Periodic Reporting for period 4 - CrossLingference (Cross-Linguistic statistical inference using hierarchical Bayesian models)

Reporting period: 2024-04-01 to 2025-09-30

Historical linguistics and linguistic typology are core disciplines of the humanities. Over the past two centuries, meticulous comparative work has produced detailed knowledge about the origin and evolution of several language families, especially Indo-European. In recent years, the combination of computational methods—many of them adapted from evolutionary biology—with the massive growth of digitally available linguistic data has opened up fundamentally new possibilities. These quantitative approaches make it possible to detect signals of prehistory and to identify general patterns of language change on a scale that goes far beyond what is possible with traditional qualitative methods.

So far, most computational studies have focused on individual language families in isolation. The CrossLingference project seeks to go a decisive step further by developing statistical models of linguistic evolution that capture both universal patterns and the family-specific trajectories of language change. Bayesian hierarchical modeling plays a central role, as it allows us to infer the appropriate balance between idiosyncratic developments and cross-linguistic regularities in a principled, data-driven way.

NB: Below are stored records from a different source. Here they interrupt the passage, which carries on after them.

/-! ### Connection and region registers (09_trail.md) -/

/-- Loading a slot checks the entry, ends with its code, and gives the slot a fresh connection, which an initiator opens, or updates an open
one; removing it sends CLOSE on an open connection and empties the slot. Registering a region shows its key's index under the generation it
has; revoking one ends its key at once and is over when nothing bound to it is left, or 100 ms later. -/
def Obligations.ConnectionAndRegionOperations : Prop :=
  ∀ (s : State) (t : Nat) (ctl : Word),
    let conns : List Part := [.now, .regs, .live, .itin, .reqs, .ctxs, .conns, .links, .comp, .power, .dbg, .out, .free]
    let regions : List Part := [.now, .regs, .live, .regions, .power]
    let slot := fieldOf F.NET_CONN_CTL.SLOT ctl
    let rop := (s.at_ t).ctlWrite F.NET_REGION_CTL.INDEX.off ctl
    let idx := fieldOf F.NET_REGION_CTL.INDEX ctl
    (s.ready = false → exec (.connRemove t ctl) s = .next (s.at_ t) ∧ (∀ mem, exec (.connLoad t ctl mem) s = .next (s.at_ t)) ∧
      exec (.regionRegister t ctl) s = .next (s.at_ t) ∧ exec (.regionRevoke t ctl) s = .next (s.at_ t)) ∧
    (s.ready = true →
    (∀ mem : Option Bytes, s.connLoadCode slot mem ≠ 0 →
      Completes conns s (fun u => OpEnded opConn (s.connLoadCode slot mem) u ∧ u.conns = s.conns ∧
        RegsKept [F.NET_CONN_CTL.SLOT.off, F.PWR_STATE.CURRENT.off] s u) (exec (.connLoad t ctl mem) s)) ∧
    (∀ b : Bytes, s.connLoadCode slot (some b) = 0 →
      Completes conns s
        (fun u => OpEnded opConn 0 u ∧ (∀ i, i ≠ slot → u.conn? i = s.conn? i) ∧
          (∃ v, u.conn? slot = some v ∧ v.entry = parseConnEntry b) ∧
          ((∀ c, s.conn? slot = some c → c.isOpen = false) → ((parseConnEntry b).initiator = false ∨ s.canHandshake = false) →
            u.conn? slot = some (Conn.fresh (parseConnEntry b)) ∧ u.out = s.out) ∧
          ((∀ c, s.conn? slot = some c → c.isOpen = false) → (parseConnEntry b).initiator = true → s.canHandshake = true →
            ∃ v, u.conn? slot = some v ∧ v.state = 2 ∧
              (s.openPaths (Conn.fresh (parseConnEntry b)) = [] → v.tx.waiting = [.handshake v.keys.helloBytes]) ∧
              (s.openPaths (Conn.fresh (parseConnEntry b)) ≠ [] → u.out.head? = some (.handshake slot v.keys.helloBytes))))
        (exec (.connLoad t ctl (some b)) s)) ∧
    Completes conns s
      (fun u => OpEnded opConn 0 u ∧ u.conn? slot = none ∧ (∀ q ∈ u.comp.subs, q.slot ≠ some slot) ∧
        (∀ c, s.conn? slot = some c → c.state = 3 → .send slot 0x0102 (leBytes 4 0) ∈ u.out))
      (exec (.connRemove t ctl) s) ∧
    (s.regionBusy = true → exec (.regionRegister t ctl) s = .next rop ∧ exec (.regionRevoke t ctl) s = .next rop) ∧
    (s.regionBusy = false →
      (let code := rop.registerCode (fieldOf F.NET_REGION_CTL.CTX ctl) idx (s.rd F.NET_REGION_ADDR.OFFSET) (s.rd F.NET_REGION_ADDR.LENGTH)
       (code ≠ 0 → Completes regions s (fun u => OpEnded opRegion code u ∧ u.regions = s.regions) (exec (.regionRegister t ctl) s)) ∧
       (code = 0 →
        Completes regions s
          (fun u => OpEnded opRegion 0 u ∧ (∀ i, i ≠ idx → mget u.regions i = mget s.regions i) ∧
            ∃ r, mget u.regions idx = some r ∧ r.valid = true ∧ r.ctx = fieldOf F.NET_REGION_CTL.CTX ctl ∧
              r.off = s.rd F.NET_REGION_ADDR.OFFSET ∧ r.len = s.rd F.NET_REGION_ADDR.LENGTH ∧
              r.gen = ((mget s.regions idx).map Region.gen).getD 1 ∧ r.rd = (fieldOf F.NET_REGION_CTL.RD ctl == 1) ∧
              r.wr = (fieldOf F.NET_REGION_CTL.WR ctl == 1) ∧ r.at_ = (fieldOf F.NET_REGION_CTL.AT ctl == 1))
          (exec (.regionRegister t ctl) s))) ∧
      ((∀ r, mget s.regions idx = some r → r.valid = false) →
        Completes regions s (fun u => OpEnded opRegion 3 u ∧ u.regions = s.regions) (exec (.regionRevoke t ctl) s)) ∧
      (∀ r, mget s.regions idx = some r → r.valid = true →
        Completes regions s
          (fun u => (∀ i, i ≠ idx → mget u.regions i = mget s.regions i) ∧
            ∃ v, mget u.regions idx = some v ∧ v.valid = false ∧ v.gen = (if r.gen = 255 then 1 else r.gen + 1) ∧ v.revoked = true ∧
              (s.boundTo idx = [] → v.fenceAt = none ∧ OpEnded opRegion 0 u) ∧
              (s.boundTo idx ≠ [] → v.fenceAt = some (max s.now t) ∧ u.regionBusy = true))
          (exec (.regionRevoke t ctl) s)))) ∧
    (∀ i, (∀ r, mget s.regions i = some r → r.fenceAt = none) →
      exec (.revocationComplete t i) s = .next (s.at_ t) ∧ exec (.revocationAbandon t i) s = .next (s.at_ t)) ∧
    (∀ (i a : Nat) (r : Region), mget s.regions i = some r → r.fenceAt = some a →
      (s.boundTo i ≠ [] → exec (.revocationComplete t i) s = .next (s.at_ t)) ∧
      (s.boundTo i = [] →
        Completes [.now, .regs, .regions] s
          (fun u => mget u.regions i = some { r with fenceAt := none } ∧ OpEnded opRegion 0 u) (exec (.revocationComplete t i) s)) ∧
      (max s.now t < a + 100000000 → exec (.revocationAbandon t i) s = .next (s.at_ t)) ∧
      (a + 100000000 ≤ max s.now t → mwf s.conns = true →
        Completes [.now, .regs, .ctxs, .conns, .regions, .links, .dbg, .out] s
          (fun u => mget u.regions i = some { r with fenceAt := none } ∧ OpEnded opRegion 0 u ∧ u.boundTo i = [])
          (exec (.revocationAbandon t i) s)))

/-! ### Contexts, keys, geodes and programs (05_shale.md, 11_isolation.md) -/

/-- Creating a context takes its checks' code or gives it a key store entry and state 1; a profile accepted and a teardown asked for wait for
their boundary. -/
def Obligations.ContextsAreMade : Prop :=
  ∀ (s : State) (t : Nat) (ctl : Word),
    (s.ready = false → exec (.ctxTeardown t ctl) s = .next (s.at_ t) ∧
      ∀ mem, exec (.ctxCreate t ctl mem) s = .next (s.at_ t) ∧ exec (.ctxLoadProfile t ctl mem) s = .next (s.at_ t)) ∧
    (s.ready = true →
    let now := (s.at_ t).ctlWrite F.CTX_CTL.CTX.off ctl
    let ctx := fieldOf F.CTX_CTL.CTX ctl
    let others (u : State) : Prop := ∀ c, c ≠ ctx → u.ctx c = s.ctx c
    (∀ mem : Option Bytes, s.createCode ctx mem ≠ 0 →
      Completes [.now, .regs, .live, .power] s (fun u => OpEnded opCtx (s.createCode ctx mem) u) (exec (.ctxCreate t ctl mem) s)) ∧
    (∀ b : Bytes, s.createCode ctx (some b) = 0 →
      Completes [.now, .regs, .live, .ctxs, .power, .nv, .free] s
        (fun u => OpEnded opCtx 0 u ∧ others u ∧ (u.ctx ctx).phase = .created ∧ (u.ctx ctx).tenant = slice b 8 16 ∧
          (u.ctx ctx).issuer = slice b 0x20 64 ∧ (u.ctx ctx).keyLoaded = true ∧ (u.ctx ctx).creation = s.nv.creations + 1 ∧ u.xmem ctx = [] ∧
          u.nv.creations = s.nv.creations + 1 ∧ (∃ e, mget u.nv.keyStore ctx = some e ∧ e.tombstone = false ∧ e.creation = s.nv.creations + 1) ∧
          ∀ c, c ≠ ctx → mget u.nv.keyStore c = mget s.nv.keyStore c)
        (exec (.ctxCreate t ctl (some b)) s)) ∧
    (∀ mem : Option Bytes,
      let code := (now.profileCode ctx mem).1
      (code ≠ 0 → Completes [.now, .regs, .live, .power] s
        (fun u => OpEnded opCtx code u ∧
          ((now.profileCode ctx mem).2.1 = true → u.rd F.TIER_PLACE_STATUS.C0_REFUSED = 1) ∧
          ((now.profileCode ctx mem).2.2 = true → u.rd F.CTX_CLASS_STATUS.TIMING_REFUSED = 1))
        (exec (.ctxLoadProfile t ctl mem) s)) ∧
      (∀ b, mem = some b → code = 0 →
        Completes [.now, .regs, .live, .ctxs, .power] s
          (fun u => OpEnded opCtx 0 u ∧ others u ∧ u.ctx ctx = { s.ctx ctx with pendingProfile := some (max s.now t, parseProfile b) })
          (exec (.ctxLoadProfile t ctl mem) s))) ∧
    ((s.ctx ctx).loadable = false →
      Completes [.now, .regs, .live, .power] s (fun u => OpEnded opCtx 3 u) (exec (.ctxTeardown t ctl) s)) ∧
    ((s.ctx ctx).loadable = true →
      Completes [.now, .regs, .live, .ctxs, .power] s
        (fun u => OpEnded opCtx 0 u ∧ others u ∧ u.ctx ctx = { s.ctx ctx with teardownAsked := some (max s.now t), pendingProfile := none })
        (exec (.ctxTeardown t ctl) s)))

/-- Teardown goes on in steps, none before its time: connections whose last words are acknowledged close, or all after 10 ms; the key goes and
leaves a tombstone when nothing of the context is left; the context's parcels become garbage and its memory is scrubbed; and the context is
free again. -/
def Obligations.ContextsAreTornDown : Prop :=
  ∀ (s : State) (t ctx : Nat),
    let now := s.at_ t
    let x := s.ctx ctx
    (∀ a, x.phase = .draining → x.teardownAt = some a →
      let due (c : Nat × Conn) : Bool := c.2.entry.ctx == ctx && (!c.2.statusPending || decide (a + 10000000 ≤ now.now))
      Completes [.now, .itin, .ctxs, .conns, .links, .comp, .dbg, .out] s
        (fun u => (∀ c ∈ s.conns, due c = true → u.conn? c.1 = none) ∧
          (∀ i, (∀ c ∈ s.conns, c.1 = i → due c = false) → u.conn? i = s.conn? i))
        (exec (.teardownClose t ctx) s)) ∧
    (x.phase ≠ .draining → exec (.teardownClose t ctx) s = .next now ∧ exec (.keyZeroise t ctx) s = .next now ∧
      exec (.tombstoneDurable t ctx) s = .next now) ∧
    ((s.drained ctx = false ∨ s.tick.published = true) → exec (.keyZeroise t ctx) s = .next now) ∧
    (x.phase = .draining → s.drained ctx = true → s.tick.published = false →
      Completes [.now, .regs, .ctxs, .nv] s
        (fun u => u.ctx ctx = { x with keyLoaded := false } ∧ (∀ c, c ≠ ctx → u.ctx c = s.ctx c) ∧
          (∀ e, mget s.nv.keyStore ctx = some e → mget u.nv.keyStore ctx = some { e with tombstone := true }) ∧
          (∀ k ∈ u.nv.parks, k.ctx ≠ ctx))
        (exec (.keyZeroise t ctx) s)) ∧
    ((∀ e, mget s.nv.keyStore ctx = some e → e.tombstone = false) → exec (.tombstoneDurable t ctx) s = .next now) ∧
    (∀ e, x.phase = .draining → mget s.nv.keyStore ctx = some e → e.tombstone = true →
      Completes [.now, .regs, .itin, .ctxs, .comp, .tier, .sec, .free] s
        (fun u => u.ctx ctx = { x with phase := .scrubbing } ∧ (∀ c, c ≠ ctx → u.ctx c = s.ctx c) ∧
          u.tier.parcels = s.tier.parcels.filter (fun p => p.ctx != ctx) ∧ (∀ j ∈ u.comp.journals, j.ctx ≠ ctx) ∧ (∀ j ∈ u.comp.streams, j.ctx ≠ ctx) ∧
          u.sec.scrubs = (if s.sec.drbgOk then s.sec.scrubs ++ [ctx] else s.sec.scrubs))
        (exec (.tombstoneDurable t ctx) s)) ∧
    ((x.phase ≠ .scrubbing ∨ s.sec.scrubs.contains ctx = false ∨ now.hkDue (.scrub ctx) = true) → exec (.scrubComplete t ctx) s = .next now) ∧
    (x.phase = .scrubbing → s.sec.scrubs.contains ctx = true → now.hkDue (.scrub ctx) = false →
      Completes [.now, .regs, .ctxs, .sec, .nv] s
        (fun u => u.ctx ctx = Ctx.free ∧ (∀ c, c ≠ ctx → u.ctx c = s.ctx c) ∧ u.sec.scrubs.contains ctx = false ∧
          (∀ e, mget s.nv.keyStore ctx = some e → e.tombstone = true → (∀ b ∈ s.tier.blocks, ctx ∉ b.2.tombs) → mget u.nv.keyStore ctx = none))
        (exec (.scrubComplete t ctx) s))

The societal relevance is threefold. (i) By collecting, standardizing, and publishing large-scale cross-linguistic datasets, the project contributes to documenting and preserving many under-described indigenous languages. (ii) The study of language evolution provides a model for cultural evolution more broadly, offering quantitative tools for studying aspects of human prehistory in a non-Eurocentric and globally comparative fashion. (iii) The project develops open-source software tools—ranging from cognate detection algorithms to phylogenetic inference pipelines—that are useful not only within linguistics but also for applications in multilingual natural language processing and other data-science domains.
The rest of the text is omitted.